**EXERCISE:**
Find the lines of the records in which the word "unfold" appears and report how many there are, as a number alone.

(Dataset items)
-- ==== Sys2Proof/Machine/State.lean ====
section
/-! DEFINITION. The state of the block (10_state.md R20 to R38), what it emits and answers, why a step can stop,
and the state at power-on (70_reset_and_hazards.md R260). -/

namespace Sys2Proof.Machine

/-- `ZERO_FRAME` (R24). -/
def zeroFrame : Frame := { id := 0, dlc := 0, data := ⟨0, 0, 0, 0, 0, 0, 0, 0⟩ }

/-- A slot of the transmit frame pool (R27). -/
structure PoolSlot where
  used  : Bool
  frame : Frame
deriving DecidableEq, Repr

/-- A free pool slot: `{used = 0, frame = ZERO_FRAME}` (R27). -/
def freeSlot : PoolSlot := { used := false, frame := zeroFrame }

/-- NSRC, the number of reassembly slots: one for each of the 2^8 sources (00_scope.md R8). -/
def numSources : Nat := 256

/-- A reassembly slot (R32). Its source tag is its index. -/
structure RxSlot where
  active : Bool
  total  : Half
  acc    : Half
  buf    : List Byte
deriving DecidableEq, Repr

/-- `IDLE_SLOT`: `{active = 0, total = 0, acc = 0, buf = zeros(M)}` (R32). -/
def idleSlot (maxMsg : Nat) : RxSlot := { active := false, total := 0, acc := 0, buf := zeros maxMsg }

/-- An entry of the Dispatch Queue (R34). -/
structure DqEntry where
  used  : Bool
  src   : BitVec 8
  len   : Half
  bytes : List Byte
deriving DecidableEq, Repr

/-- `FREE_ENTRY`: `{used = 0, src = 0, len = 0, bytes = zeros(M)}` (R34). -/
def freeEntry (maxMsg : Nat) : DqEntry := { used := false, src := 0, len := 0, bytes := zeros maxMsg }

/-- The receive-side drop causes (60_exceptions.md R231). -/
inductive RxCause where
  | oversize
  | orphanContinuation
  | dqFull
  | overrun
  | malformedDlc
  | malformedFirst
  | reservedKind
deriving DecidableEq, Repr

/-- The transmit-side drop causes (60_exceptions.md R230). -/
inductive TxCause where
  | messageTooLarge
  | poolExhausted
deriving DecidableEq, Repr

/-- The events on the outbound interface (00_scope.md R13). The cause of a drop is the model-only annotation that
R13 allows: the hardware notification carries nothing. -/
inductive Event where
  | sendFrame (f : Frame)
  | roomQuery (r : Bool)
  | rxDropped (cause : RxCause)
  | txDropped (cause : TxCause)
deriving DecidableEq, Repr

/-- What an operation returns to its caller (30_encoding.md R98). -/
inductive Result where
  /-- INIT, DISPATCH, FRAME_RECEIVED, FRAME_SENT: nothing. -/
  | none
  /-- SEND: a status byte. -/
  | status (code : Byte)
  /-- RECV: `(valid, copied, source, out)`. -/
  | response (valid : Bool) (copied : Half) (source : BitVec 8) (out : List Byte)
deriving DecidableEq, Repr

/-- The reasons the machine stops with a fault. There are none: "The block itself never faults or hangs" (R14),
"no operation traps" (60_exceptions.md R233), and 93_implementation_defined.md says of `fault`: "never used". The
type is empty, so that no definition of the model can answer one. Safe: nothing is claimed of a fault. -/
inductive Fault where
deriving DecidableEq, Repr

/-- The reasons a step is refused. A refused operation changes no state and emits no event (R14, R232). -/
inductive Refusal where
  /-- Raised only in `exec`, for an instruction that has no meaning in the model. No arm raises it. Safe. -/
  | notModelled (mnemonic : String)
  /-- Raised by every operation other than INIT before the first INIT (R232, R261). Safe: nothing is claimed of a
  run that uses the block before INIT. -/
  | notInitialised
  /-- Raised by a command whose first byte is 0x06 to 0xFF (R97, R232). Safe. -/
  | reservedCommand
  /-- Raised by a step whose command is no valid encoding: a field that does not fit its width, or a command shorter
  than its format (R99, R232). Safe. -/
  | invalidOperand
deriving DecidableEq, Repr

/-- The state. The first group is the block's own, R22 to R37, all of it; the second is the configuration; the
third stands for the environment and for what the block gives it (log entries 1, 3, 4, 7). -/
@[ext]
structure State where
  /-- R22. -/
  initDone   : Bool
  /-- R26. -/
  localId    : BitVec 8
  /-- R27: P slots. -/
  txPool     : List PoolSlot
  /-- R28: the slot of the next frame to dispatch. -/
  txRd       : Half
  /-- R28: the slot `acquire` takes next. -/
  txWr       : Half
  /-- R30. -/
  txInflight : Bool
  /-- R32: 256 slots, indexed by source. -/
  rs         : List RxSlot
  /-- R34: D entries. -/
  dq         : List DqEntry
  /-- R35: the oldest entry. -/
  dqRd       : Half
  /-- R35: the entry a completion writes next. -/
  dqWr       : Half
  /-- R37. -/
  rxDrops    : BitVec 32
  /-- R37. -/
  txDrops    : BitVec 32
  /-- MODEL. The open parameters P, M, D (R7, R41); no operation writes them. -/
  cfg         : Config
  /-- MODEL. The operations still to come, in the order in which they are served (R15, R66). -/
  inbox       : List Arrival
  /-- MODEL. The driver's answers to the room queries to come (R141). -/
  roomAnswers : List Bool
  /-- MODEL. How many free room answers have been drawn. -/
  roomDraws   : Nat
  /-- MODEL. The events emitted so far, oldest first (R13, R66). No operation reads them. -/
  trace       : List Event
  /-- MODEL. What the last operation returned (R21, R98). No operation reads it. -/
  result      : Result
deriving DecidableEq, Repr

/-- The three outcomes of an operation (R14). -/
abbrev Outcome := Host.Outcome State Fault Refusal

/-- The block at power-on (R260), for any configuration and any value of the unspecified `local_id`. -/
def State.powerOn (cfg : Config) (localId : BitVec 8) : State :=
  { initDone := false
    localId := localId
    txPool := List.replicate cfg.poolFrames freeSlot
    txRd := 0
    txWr := 0
    txInflight := false
    rs := List.replicate numSources (idleSlot cfg.maxMsg)
    dq := List.replicate cfg.dqDepth (freeEntry cfg.maxMsg)
    dqRd := 0
    dqWr := 0
    rxDrops := 0
    txDrops := 0
    cfg := cfg
    inbox := []
    roomAnswers := []
    roomDraws := 0
    trace := []
    result := .none }

/-- The machine right after reset: the power-on state (R260) of the test vectors' configuration (DESIGN CHOICE, log
entry 2), with `local_id`, which R260 leaves unspecified, at zero (DESIGN CHOICE, log entry 8). -/
def State.reset : State := State.powerOn Config.testVectors 0

end Sys2Proof.Machine
end

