/-- R72: what the transmit and the receive operations write. -/
def Obligations.SidesWriteTheirOwnState : Prop :=
  ∀ (i : Instr) (s t : State), exec i s = .next t →
    (isTransmit i = true → t = { s with
      txPool := t.txPool, txRd := t.txRd, txWr := t.txWr, txInflight := t.txInflight, txDrops := t.txDrops,
      trace := t.trace, roomAnswers := t.roomAnswers, roomDraws := t.roomDraws, result := t.result }) ∧
    (isReceive i = true → t = { s with
      rs := t.rs, dq := t.dq, dqRd := t.dqRd, dqWr := t.dqWr, rxDrops := t.rxDrops,
      trace := t.trace, result := t.result })

/-- R72: a transmit operation and a receive operation commute: in either order they give the same block state. -/
def Obligations.SidesCommute : Prop :=
  ∀ (i j : Instr) (s : State), isTransmit i = true → isReceive j = true → s.initDone = true →
    ∃ t t', execAll [i, j] s = .next t ∧ execAll [j, i] s = .next t' ∧ SameBlock t t'

/-- R218: drops leave no error mode: the drop counters, the notifications emitted and the result of the last operation
do not matter to what any operation does next. -/
def Obligations.DropsLeaveNoErrorMode : Prop :=
  ∀ (i : Instr) (s t : State) (rx tx : BitVec 32) (es : List Event) (r : Result), exec i s = .next t →
    ∃ t', exec i { s with rxDrops := rx, txDrops := tx, trace := es, result := r } = .next t' ∧
      t = { t' with rxDrops := t.rxDrops, txDrops := t.txDrops, trace := t.trace } ∧
      (∃ new, t.trace = s.trace ++ new ∧ t'.trace = es ++ new)

/-- R26, R174: only INIT writes `local_id`, and no receive operation reads it: there is no source filtering. -/
def Obligations.LocalIdentity : Prop :=
  ∀ (i : Instr) (s t : State), exec i s = .next t →
    ((∀ id, i ≠ .init id) → t.localId = s.localId) ∧ (∀ id, i = .init id → t.localId = id) ∧
      (isReceive i = true → ∀ x, exec i { s with localId := x } = .next { t with localId := x })

/-- R70, R22: no step changes the configuration, and none undoes INIT. -/
def Obligations.ConfigurationIsFixed : Prop :=
  ∀ s t : State, step s = .next t → t.cfg = s.cfg ∧ (s.initDone = true → t.initDone = true)

/-- R7, R24, R27, R32 to R36, R114, R192: every step keeps the invariant, from every state that has it. -/
def Obligations.StepKeepsInvariant : Prop :=
  ∀ s t : State, s.Inv → step s = .next t → t.Inv

/-- R98, R230, R194, R231: what each operation that completes returns, in every state, as a result and in bytes, and the
codes of the causes. INIT, DISPATCH, FRAME_SENT and the reception of a frame, by its kind or as FRAME_RECEIVED, return
nothing; SEND returns its status; RECV returns the head of the queue, cut to `max_size`, or all zero. -/
def Obligations.ResultBytesAndCodes : Prop :=
  (∀ (i : Instr) (s t : State), exec i s = .next t →
      ((∀ b, i ≠ .send b) → (∀ maxSize, i ≠ .recv maxSize) → t.result = .none) ∧
        (∀ b, i = .send b → t.result = .status (
          if s.cfg.maxMsg < b.length ∨ s.cfg.poolFrames < nframes b.length then 0x01
          else if txFree s < nframes b.length then 0x02 else 0x00)) ∧
        ∀ maxSize, i = .recv maxSize → t.result =
          if (s.dqEntry s.dqRd.toNat).used = false then .response false 0 0 []
          else .response true (BitVec.ofNat 16 (min (s.dqEntry s.dqRd.toNat).len.toNat maxSize.toNat))
            (s.dqEntry s.dqRd.toNat).src
            ((s.dqEntry s.dqRd.toNat).bytes.take (min (s.dqEntry s.dqRd.toNat).len.toNat maxSize.toNat))) ∧
    Result.bytes .none = [] ∧ (∀ c, Result.bytes (.status c) = [c]) ∧
    (∀ v n src out, Result.bytes (.response v n src out) =
      [(if v then 1 else 0), lowByte n, highByte n, src] ++ out) ∧
    statusAccepted = 0x00 ∧ TxCause.status .messageTooLarge = 0x01 ∧ TxCause.status .poolExhausted = 0x02 ∧
    [RxCause.oversize, .orphanContinuation, .dqFull, .overrun, .malformedDlc, .malformedFirst,
      .reservedKind].map RxCause.code = [1, 2, 3, 4, 5, 6, 7]
end

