@[simp] theorem tryDispatch_initDone (s : State) : (tryDispatch s).initDone = s.initDone := by rw [tryDispatch_frame]
@[simp] theorem tryDispatch_localId (s : State) : (tryDispatch s).localId = s.localId := by rw [tryDispatch_frame]
@[simp] theorem tryDispatch_txWr (s : State) : (tryDispatch s).txWr = s.txWr := by rw [tryDispatch_frame]
@[simp] theorem tryDispatch_rs (s : State) : (tryDispatch s).rs = s.rs := by rw [tryDispatch_frame]
@[simp] theorem tryDispatch_dq (s : State) : (tryDispatch s).dq = s.dq := by rw [tryDispatch_frame]
@[simp] theorem tryDispatch_dqRd (s : State) : (tryDispatch s).dqRd = s.dqRd := by rw [tryDispatch_frame]
@[simp] theorem tryDispatch_dqWr (s : State) : (tryDispatch s).dqWr = s.dqWr := by rw [tryDispatch_frame]
@[simp] theorem tryDispatch_rxDrops (s : State) : (tryDispatch s).rxDrops = s.rxDrops := by rw [tryDispatch_frame]
@[simp] theorem tryDispatch_txDrops (s : State) : (tryDispatch s).txDrops = s.txDrops := by rw [tryDispatch_frame]
@[simp] theorem tryDispatch_cfg (s : State) : (tryDispatch s).cfg = s.cfg := by rw [tryDispatch_frame]
@[simp] theorem tryDispatch_inbox (s : State) : (tryDispatch s).inbox = s.inbox := by rw [tryDispatch_frame]
@[simp] theorem tryDispatch_result (s : State) : (tryDispatch s).result = s.result := by rw [tryDispatch_frame]

/-! ## The Dispatch Queue -/

theorem queuedMessages_congr {s t : State} (h1 : t.dq = s.dq) (h2 : t.dqRd = s.dqRd) (h3 : t.cfg = s.cfg) :
    queuedMessages t = queuedMessages s := by simp [queuedMessages, h1, h2, h3]

theorem DqRing_congr {s t : State} (h1 : t.dq = s.dq) (h2 : t.dqRd = s.dqRd) (h3 : t.dqWr = s.dqWr)
    (h4 : t.cfg = s.cfg) (h : DqRing s) : DqRing t := by
  simpa [DqRing, h1, h2, h3, h4] using h

theorem dqEmpty_iff {s : State} (h : DqRing s) : dqEmpty s = true ↔ dqCount s = 0 := by
  have := Ring.used_rd h
  simp only [dqEmpty, dqCount, State.dqEntry, Bool.not_eq_true', ← Bool.not_eq_true, this]
  omega

theorem dqFull_iff {s : State} (h : DqRing s) : dqFull s = true ↔ dqCount s = s.cfg.dqDepth :=
  Ring.used_wr h

theorem queuedMessages_eq_nil {s : State} : queuedMessages s = [] ↔ dqCount s = 0 := by
  simp [queuedMessages, ringContents_eq_nil, dqCount]

/-- A pushed entry holds the message (R190). -/
theorem messageEntry_message (maxMsg : Nat) (src : BitVec 8) (m : List Byte) (h : m.length ≤ 65535) :
    (messageEntry maxMsg src m).message = (src, m) := by
  have : m.length % 65536 = m.length := Nat.mod_eq_of_lt (by omega)
  simp [messageEntry, DqEntry.message, slice, this]

/-- `dq_push` (R190, R191): a delivery. -/
theorem dqPush_spec {s : State} (h : DqRing s) (hD : s.cfg.dqDepth ≤ 65535) (src : BitVec 8) (m : List Byte)
    (hm : m.length ≤ 65535) : DqRing (dqPush src m s) ∧ Delivery src m s (dqPush src m s) := by
  have hfull := dqFull_iff h
  have hle : dqCount s ≤ s.cfg.dqDepth := Ring.count_le h
  unfold dqPush Delivery
  by_cases hf : dqFull s = true
  · rw [if_pos hf, if_neg (by have := hfull.1 hf; omega)]
    exact ⟨DqRing_congr rfl rfl rfl rfl h, rfl, rfl, rfl, rfl⟩
  · have hlt : dqCount s < s.cfg.dqDepth := by
      have := mt hfull.2 hf
      omega
    rw [if_neg hf, if_pos hlt]
    have hn : (nextIndex s.cfg.dqDepth s.dqWr).toNat = (s.dqWr.toNat + 1) % s.cfg.dqDepth :=
      nextIndex_toNat _ (by omega) hD
    have hpush := Ring.push h hlt (v := messageEntry s.cfg.maxMsg src m) rfl
    refine ⟨by simpa [DqRing, hn] using hpush.1, ?_, rfl, rfl⟩
    simp [queuedMessages, hpush.2, messageEntry_message _ _ _ hm]

/-- `dq_push` writes the queue, its write index, the drop counter and the trace only. -/
theorem dqPush_frame (src : BitVec 8) (m : List Byte) (s : State) : dqPush src m s = { s with
    dq := (dqPush src m s).dq, dqWr := (dqPush src m s).dqWr, rxDrops := (dqPush src m s).rxDrops,
    trace := (dqPush src m s).trace } := by
  unfold dqPush
  split <;> rfl

@[simp] theorem dqPush_initDone (src : BitVec 8) (m : List Byte) (s : State) : (dqPush src m s).initDone = s.initDone := by rw [dqPush_frame]
@[simp] theorem dqPush_localId (src : BitVec 8) (m : List Byte) (s : State) : (dqPush src m s).localId = s.localId := by rw [dqPush_frame]
@[simp] theorem dqPush_txPool (src : BitVec 8) (m : List Byte) (s : State) : (dqPush src m s).txPool = s.txPool := by rw [dqPush_frame]
@[simp] theorem dqPush_txRd (src : BitVec 8) (m : List Byte) (s : State) : (dqPush src m s).txRd = s.txRd := by rw [dqPush_frame]
@[simp] theorem dqPush_txWr (src : BitVec 8) (m : List Byte) (s : State) : (dqPush src m s).txWr = s.txWr := by rw [dqPush_frame]
@[simp] theorem dqPush_txInflight (src : BitVec 8) (m : List Byte) (s : State) : (dqPush src m s).txInflight = s.txInflight := by rw [dqPush_frame]
@[simp] theorem dqPush_rs (src : BitVec 8) (m : List Byte) (s : State) : (dqPush src m s).rs = s.rs := by rw [dqPush_frame]
@[simp] theorem dqPush_dqRd (src : BitVec 8) (m : List Byte) (s : State) : (dqPush src m s).dqRd = s.dqRd := by rw [dqPush_frame]
@[simp] theorem dqPush_txDrops (src : BitVec 8) (m : List Byte) (s : State) : (dqPush src m s).txDrops = s.txDrops := by rw [dqPush_frame]
@[simp] theorem dqPush_cfg (src : BitVec 8) (m : List Byte) (s : State) : (dqPush src m s).cfg = s.cfg := by rw [dqPush_frame]
@[simp] theorem dqPush_inbox (src : BitVec 8) (m : List Byte) (s : State) : (dqPush src m s).inbox = s.inbox := by rw [dqPush_frame]
@[simp] theorem dqPush_roomAnswers (src : BitVec 8) (m : List Byte) (s : State) : (dqPush src m s).roomAnswers = s.roomAnswers := by rw [dqPush_frame]
@[simp] theorem dqPush_roomDraws (src : BitVec 8) (m : List Byte) (s : State) : (dqPush src m s).roomDraws = s.roomDraws := by rw [dqPush_frame]
@[simp] theorem dqPush_result (src : BitVec 8) (m : List Byte) (s : State) : (dqPush src m s).result = s.result := by rw [dqPush_frame]
@[simp] theorem dqPop_initDone (s : State) : ((dqPop s).2).initDone = s.initDone := rfl
@[simp] theorem dqPop_localId (s : State) : ((dqPop s).2).localId = s.localId := rfl
@[simp] theorem dqPop_txPool (s : State) : ((dqPop s).2).txPool = s.txPool := rfl
@[simp] theorem dqPop_txRd (s : State) : ((dqPop s).2).txRd = s.txRd := rfl
@[simp] theorem dqPop_txWr (s : State) : ((dqPop s).2).txWr = s.txWr := rfl
@[simp] theorem dqPop_txInflight (s : State) : ((dqPop s).2).txInflight = s.txInflight := rfl
@[simp] theorem dqPop_rs (s : State) : ((dqPop s).2).rs = s.rs := rfl
@[simp] theorem dqPop_dqWr (s : State) : ((dqPop s).2).dqWr = s.dqWr := rfl
@[simp] theorem dqPop_rxDrops (s : State) : ((dqPop s).2).rxDrops = s.rxDrops := rfl
@[simp] theorem dqPop_txDrops (s : State) : ((dqPop s).2).txDrops = s.txDrops := rfl
@[simp] theorem dqPop_cfg (s : State) : ((dqPop s).2).cfg = s.cfg := rfl
@[simp] theorem dqPop_inbox (s : State) : ((dqPop s).2).inbox = s.inbox := rfl
@[simp] theorem dqPop_roomAnswers (s : State) : ((dqPop s).2).roomAnswers = s.roomAnswers := rfl
@[simp] theorem dqPop_roomDraws (s : State) : ((dqPop s).2).roomDraws = s.roomDraws := rfl
@[simp] theorem dqPop_trace (s : State) : ((dqPop s).2).trace = s.trace := rfl
@[simp] theorem dqPop_result (s : State) : ((dqPop s).2).result = s.result := rfl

**EXERCISE OUTPUT:**
2